The other giveaway that overshot customers exist is the rapid growth of companies supplying what used to be considered not-good-enough technology. This exists with the growth of Netapp and NAS storage. NAS has been considered sub-optimal for datacenter storage for several reasons. No RDMA, limited path failover, data can't be seamlessly migrated between, or striped across NAS servers. Netapp's growth proves that more customers are finding these limitations acceptable. In parallel, the NFS and pNFS enhancements in process will solve these reliability/availability restrictions. So, I'm betting that this is a low-end disruption that will just keep growing.



Undershot Customers
Undershot customers are those who have trouble getting the job done with the products available today and would be willing to pay more for added features that help. These are the customers companies love. They can invent new features and charge more for them. Storage has lots of undershot customers driven by the need to comply with information laws, while at the same time consolidating storage on the storage network, while at the same time keeping it 100% available. The storage industry is putting a lot of energy into claims they can add features to help these undershot customers. The problem though, as described in The Innovator's Solution (chapter 5), and in my post on Disruption and Innovation in Data Storage, is that sometimes a component designed to a modular interface can't effectively solve new problems due to the restrictions of the now outdated standard interface. The inventors of the block interface standard never planned for today's data management problems or the type of highly intelligent, networked storage that we have today. In a case like this, the competitive advantage shifts to an integrated company that can invent a new proprietary interface and provide new functionality on both sides of the interface (in this case both the storage server AND the data client/app server). This has been a common theme of mine in this blog.
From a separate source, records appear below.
/-! ### The updates of the parts -/

@[simp] theorem State.setResetPin_resetPin (s : State) (x : Bool) : (s.setResetPin x).resetPin = x := rfl
@[simp] theorem State.setResetPin_mem (s : State) (x : Bool) : (s.setResetPin x).mem = s.mem := rfl
@[simp] theorem State.setResetPin_bp (s : State) (x : Bool) : (s.setResetPin x).bp = s.bp := rfl
@[simp] theorem State.setResetPin_qe (s : State) (x : Bool) : (s.setResetPin x).qe = s.qe := rfl
@[simp] theorem State.setResetPin_bc (s : State) (x : Bool) : (s.setResetPin x).bc = s.bc := rfl
@[simp] theorem State.setResetPin_tc (s : State) (x : Bool) : (s.setResetPin x).tc = s.tc := rfl
@[simp] theorem State.setResetPin_cs (s : State) (x : Bool) : (s.setResetPin x).cs = s.cs := rfl
@[simp] theorem State.setResetPin_pt (s : State) (x : Bool) : (s.setResetPin x).pt = s.pt := rfl
@[simp] theorem State.setResetPin_cr (s : State) (x : Bool) : (s.setResetPin x).cr = s.cr := rfl
@[simp] theorem State.setResetPin_freeDraws (s : State) (x : Bool) : (s.setResetPin x).freeDraws = s.freeDraws := rfl
@[simp] theorem State.setResetPin_pending (s : State) (x : Bool) : (s.setResetPin x).pending = s.pending := rfl

@[simp] theorem State.setMem_resetPin (s : State) (x : Memory) : (s.setMem x).resetPin = s.resetPin := rfl
@[simp] theorem State.setMem_mem (s : State) (x : Memory) : (s.setMem x).mem = x := rfl
@[simp] theorem State.setMem_bp (s : State) (x : Memory) : (s.setMem x).bp = s.bp := rfl
@[simp] theorem State.setMem_qe (s : State) (x : Memory) : (s.setMem x).qe = s.qe := rfl
@[simp] theorem State.setMem_bc (s : State) (x : Memory) : (s.setMem x).bc = s.bc := rfl
@[simp] theorem State.setMem_tc (s : State) (x : Memory) : (s.setMem x).tc = s.tc := rfl
@[simp] theorem State.setMem_cs (s : State) (x : Memory) : (s.setMem x).cs = s.cs := rfl
@[simp] theorem State.setMem_pt (s : State) (x : Memory) : (s.setMem x).pt = s.pt := rfl
@[simp] theorem State.setMem_cr (s : State) (x : Memory) : (s.setMem x).cr = s.cr := rfl
@[simp] theorem State.setMem_freeDraws (s : State) (x : Memory) : (s.setMem x).freeDraws = s.freeDraws := rfl
@[simp] theorem State.setMem_pending (s : State) (x : Memory) : (s.setMem x).pending = s.pending := rfl

@[simp] theorem State.setBp_resetPin (s : State) (x : BusPath) : (s.setBp x).resetPin = s.resetPin := rfl
@[simp] theorem State.setBp_mem (s : State) (x : BusPath) : (s.setBp x).mem = s.mem := rfl
@[simp] theorem State.setBp_bp (s : State) (x : BusPath) : (s.setBp x).bp = x := rfl
@[simp] theorem State.setBp_qe (s : State) (x : BusPath) : (s.setBp x).qe = s.qe := rfl
@[simp] theorem State.setBp_bc (s : State) (x : BusPath) : (s.setBp x).bc = s.bc := rfl
@[simp] theorem State.setBp_tc (s : State) (x : BusPath) : (s.setBp x).tc = s.tc := rfl
@[simp] theorem State.setBp_cs (s : State) (x : BusPath) : (s.setBp x).cs = s.cs := rfl
@[simp] theorem State.setBp_pt (s : State) (x : BusPath) : (s.setBp x).pt = s.pt := rfl
@[simp] theorem State.setBp_cr (s : State) (x : BusPath) : (s.setBp x).cr = s.cr := rfl
@[simp] theorem State.setBp_freeDraws (s : State) (x : BusPath) : (s.setBp x).freeDraws = s.freeDraws := rfl
@[simp] theorem State.setBp_pending (s : State) (x : BusPath) : (s.setBp x).pending = s.pending := rfl

@[simp] theorem State.setQe_resetPin (s : State) (x : QuoteEngine) : (s.setQe x).resetPin = s.resetPin := rfl
@[simp] theorem State.setQe_mem (s : State) (x : QuoteEngine) : (s.setQe x).mem = s.mem := rfl
@[simp] theorem State.setQe_bp (s : State) (x : QuoteEngine) : (s.setQe x).bp = s.bp := rfl
@[simp] theorem State.setQe_qe (s : State) (x : QuoteEngine) : (s.setQe x).qe = x := rfl
@[simp] theorem State.setQe_bc (s : State) (x : QuoteEngine) : (s.setQe x).bc = s.bc := rfl
@[simp] theorem State.setQe_tc (s : State) (x : QuoteEngine) : (s.setQe x).tc = s.tc := rfl
@[simp] theorem State.setQe_cs (s : State) (x : QuoteEngine) : (s.setQe x).cs = s.cs := rfl
@[simp] theorem State.setQe_pt (s : State) (x : QuoteEngine) : (s.setQe x).pt = s.pt := rfl
@[simp] theorem State.setQe_cr (s : State) (x : QuoteEngine) : (s.setQe x).cr = s.cr := rfl
@[simp] theorem State.setQe_freeDraws (s : State) (x : QuoteEngine) : (s.setQe x).freeDraws = s.freeDraws := rfl
@[simp] theorem State.setQe_pending (s : State) (x : QuoteEngine) : (s.setQe x).pending = s.pending := rfl

@[simp] theorem State.setBc_resetPin (s : State) (x : BoardController) : (s.setBc x).resetPin = s.resetPin := rfl
@[simp] theorem State.setBc_mem (s : State) (x : BoardController) : (s.setBc x).mem = s.mem := rfl
@[simp] theorem State.setBc_bp (s : State) (x : BoardController) : (s.setBc x).bp = s.bp := rfl
@[simp] theorem State.setBc_qe (s : State) (x : BoardController) : (s.setBc x).qe = s.qe := rfl
@[simp] theorem State.setBc_bc (s : State) (x : BoardController) : (s.setBc x).bc = x := rfl
@[simp] theorem State.setBc_tc (s : State) (x : BoardController) : (s.setBc x).tc = s.tc := rfl
@[simp] theorem State.setBc_cs (s : State) (x : BoardController) : (s.setBc x).cs = s.cs := rfl
@[simp] theorem State.setBc_pt (s : State) (x : BoardController) : (s.setBc x).pt = s.pt := rfl
@[simp] theorem State.setBc_cr (s : State) (x : BoardController) : (s.setBc x).cr = s.cr := rfl
@[simp] theorem State.setBc_freeDraws (s : State) (x : BoardController) : (s.setBc x).freeDraws = s.freeDraws := rfl
@[simp] theorem State.setBc_pending (s : State) (x : BoardController) : (s.setBc x).pending = s.pending := rfl

@[simp] theorem State.setTc_resetPin (s : State) (x : TapeController) : (s.setTc x).resetPin = s.resetPin := rfl
@[simp] theorem State.setTc_mem (s : State) (x : TapeController) : (s.setTc x).mem = s.mem := rfl
@[simp] theorem State.setTc_bp (s : State) (x : TapeController) : (s.setTc x).bp = s.bp := rfl
@[simp] theorem State.setTc_qe (s : State) (x : TapeController) : (s.setTc x).qe = s.qe := rfl
@[simp] theorem State.setTc_bc (s : State) (x : TapeController) : (s.setTc x).bc = s.bc := rfl
@[simp] theorem State.setTc_tc (s : State) (x : TapeController) : (s.setTc x).tc = x := rfl
@[simp] theorem State.setTc_cs (s : State) (x : TapeController) : (s.setTc x).cs = s.cs := rfl
@[simp] theorem State.setTc_pt (s : State) (x : TapeController) : (s.setTc x).pt = s.pt := rfl
@[simp] theorem State.setTc_cr (s : State) (x : TapeController) : (s.setTc x).cr = s.cr := rfl
@[simp] theorem State.setTc_freeDraws (s : State) (x : TapeController) : (s.setTc x).freeDraws = s.freeDraws := rfl
@[simp] theorem State.setTc_pending (s : State) (x : TapeController) : (s.setTc x).pending = s.pending := rfl

@[simp] theorem State.setCs_resetPin (s : State) (x : ClockSession) : (s.setCs x).resetPin = s.resetPin := rfl
@[simp] theorem State.setCs_mem (s : State) (x : ClockSession) : (s.setCs x).mem = s.mem := rfl
@[simp] theorem State.setCs_bp (s : State) (x : ClockSession) : (s.setCs x).bp = s.bp := rfl
@[simp] theorem State.setCs_qe (s : State) (x : ClockSession) : (s.setCs x).qe = s.qe := rfl
@[simp] theorem State.setCs_bc (s : State) (x : ClockSession) : (s.setCs x).bc = s.bc := rfl
@[simp] theorem State.setCs_tc (s : State) (x : ClockSession) : (s.setCs x).tc = s.tc := rfl
@[simp] theorem State.setCs_cs (s : State) (x : ClockSession) : (s.setCs x).cs = x := rfl
@[simp] theorem State.setCs_pt (s : State) (x : ClockSession) : (s.setCs x).pt = s.pt := rfl
@[simp] theorem State.setCs_cr (s : State) (x : ClockSession) : (s.setCs x).cr = s.cr := rfl
@[simp] theorem State.setCs_freeDraws (s : State) (x : ClockSession) : (s.setCs x).freeDraws = s.freeDraws := rfl
@[simp] theorem State.setCs_pending (s : State) (x : ClockSession) : (s.setCs x).pending = s.pending := rfl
Designing a storage system to meet these new requirements requires a new interface between app server and storage or, stating it in Clayton's terms, the competitive advantage has swung to companies with an interdependent architecture that integrates multiple layers of the stack across a proprietary interface.


I'm going to leave with that thought for today and continue with it in Part II. In the meantime, think about EMC and the host software companies it's been acquiring, or Microsoft with it's move to the storage side with VDS, or Oracle and its investment in an array company (Pillar).